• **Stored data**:
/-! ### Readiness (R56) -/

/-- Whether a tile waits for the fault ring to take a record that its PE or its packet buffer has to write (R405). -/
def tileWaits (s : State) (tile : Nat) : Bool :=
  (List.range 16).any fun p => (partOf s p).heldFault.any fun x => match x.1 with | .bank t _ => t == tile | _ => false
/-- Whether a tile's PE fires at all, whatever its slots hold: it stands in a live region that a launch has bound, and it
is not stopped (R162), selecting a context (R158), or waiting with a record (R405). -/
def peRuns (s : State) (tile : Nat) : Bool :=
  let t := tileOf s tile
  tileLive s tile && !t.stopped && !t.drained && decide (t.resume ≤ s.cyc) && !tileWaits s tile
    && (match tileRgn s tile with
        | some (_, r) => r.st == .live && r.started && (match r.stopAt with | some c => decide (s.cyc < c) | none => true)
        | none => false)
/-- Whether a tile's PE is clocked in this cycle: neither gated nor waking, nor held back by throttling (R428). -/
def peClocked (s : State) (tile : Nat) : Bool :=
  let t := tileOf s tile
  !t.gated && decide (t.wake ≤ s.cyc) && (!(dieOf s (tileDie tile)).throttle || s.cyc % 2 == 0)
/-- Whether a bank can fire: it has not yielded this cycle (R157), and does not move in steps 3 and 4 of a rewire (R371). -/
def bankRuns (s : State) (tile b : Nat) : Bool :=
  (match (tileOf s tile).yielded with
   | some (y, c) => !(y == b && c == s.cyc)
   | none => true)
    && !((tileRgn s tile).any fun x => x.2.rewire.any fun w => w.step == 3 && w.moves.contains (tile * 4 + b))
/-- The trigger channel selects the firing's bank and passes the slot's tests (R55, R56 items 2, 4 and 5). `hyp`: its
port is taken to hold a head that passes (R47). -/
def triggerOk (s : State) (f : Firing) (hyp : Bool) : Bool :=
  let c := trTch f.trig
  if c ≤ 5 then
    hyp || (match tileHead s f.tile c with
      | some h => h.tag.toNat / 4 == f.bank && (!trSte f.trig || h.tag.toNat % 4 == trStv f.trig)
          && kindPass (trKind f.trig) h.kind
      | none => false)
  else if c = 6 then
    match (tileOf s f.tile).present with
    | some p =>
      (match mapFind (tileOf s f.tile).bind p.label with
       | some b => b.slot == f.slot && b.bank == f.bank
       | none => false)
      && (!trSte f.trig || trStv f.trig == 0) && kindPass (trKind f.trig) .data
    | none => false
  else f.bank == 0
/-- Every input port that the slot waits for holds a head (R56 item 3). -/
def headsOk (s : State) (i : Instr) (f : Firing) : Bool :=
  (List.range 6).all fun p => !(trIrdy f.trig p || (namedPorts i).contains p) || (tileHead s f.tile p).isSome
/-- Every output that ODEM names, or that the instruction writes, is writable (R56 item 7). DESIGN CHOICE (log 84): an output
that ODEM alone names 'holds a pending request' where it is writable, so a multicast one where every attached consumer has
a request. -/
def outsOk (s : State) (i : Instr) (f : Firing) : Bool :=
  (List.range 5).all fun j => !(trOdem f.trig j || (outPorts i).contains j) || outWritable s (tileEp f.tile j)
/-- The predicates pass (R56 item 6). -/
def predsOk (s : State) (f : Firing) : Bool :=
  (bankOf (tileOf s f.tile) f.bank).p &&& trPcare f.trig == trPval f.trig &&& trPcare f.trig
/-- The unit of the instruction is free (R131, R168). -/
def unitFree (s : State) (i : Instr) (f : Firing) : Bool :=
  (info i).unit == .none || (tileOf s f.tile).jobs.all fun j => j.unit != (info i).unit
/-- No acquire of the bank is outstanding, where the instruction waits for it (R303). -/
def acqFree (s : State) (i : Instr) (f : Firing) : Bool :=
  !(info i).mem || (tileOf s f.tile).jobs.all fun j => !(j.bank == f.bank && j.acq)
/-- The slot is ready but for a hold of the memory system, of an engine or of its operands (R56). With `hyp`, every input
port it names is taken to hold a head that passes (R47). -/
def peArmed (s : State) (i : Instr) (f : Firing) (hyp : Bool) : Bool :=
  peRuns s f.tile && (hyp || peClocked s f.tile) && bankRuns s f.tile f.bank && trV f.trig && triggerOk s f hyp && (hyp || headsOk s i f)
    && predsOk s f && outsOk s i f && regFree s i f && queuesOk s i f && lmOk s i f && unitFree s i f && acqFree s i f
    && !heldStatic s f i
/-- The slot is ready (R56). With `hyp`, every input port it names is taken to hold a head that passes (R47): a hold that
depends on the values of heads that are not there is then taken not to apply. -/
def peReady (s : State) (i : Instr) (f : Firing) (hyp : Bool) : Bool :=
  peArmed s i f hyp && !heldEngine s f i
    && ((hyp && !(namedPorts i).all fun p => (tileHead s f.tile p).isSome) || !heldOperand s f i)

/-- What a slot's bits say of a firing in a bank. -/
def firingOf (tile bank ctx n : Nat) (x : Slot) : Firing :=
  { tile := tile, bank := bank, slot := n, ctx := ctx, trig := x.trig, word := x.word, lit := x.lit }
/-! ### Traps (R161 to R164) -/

• **Task instructions**: Where a line of the data holds "passes", show that line.

• **Answer box**:
/-- The trigger channel selects the firing's bank and passes the slot's tests (R55, R56 items 2, 4 and 5). `hyp`: its
port is taken to hold a head that passes (R47). -/
port it names is taken to hold a head that passes (R47). -/
/-- The slot is ready (R56). With `hyp`, every input port it names is taken to hold a head that passes (R47): a hold that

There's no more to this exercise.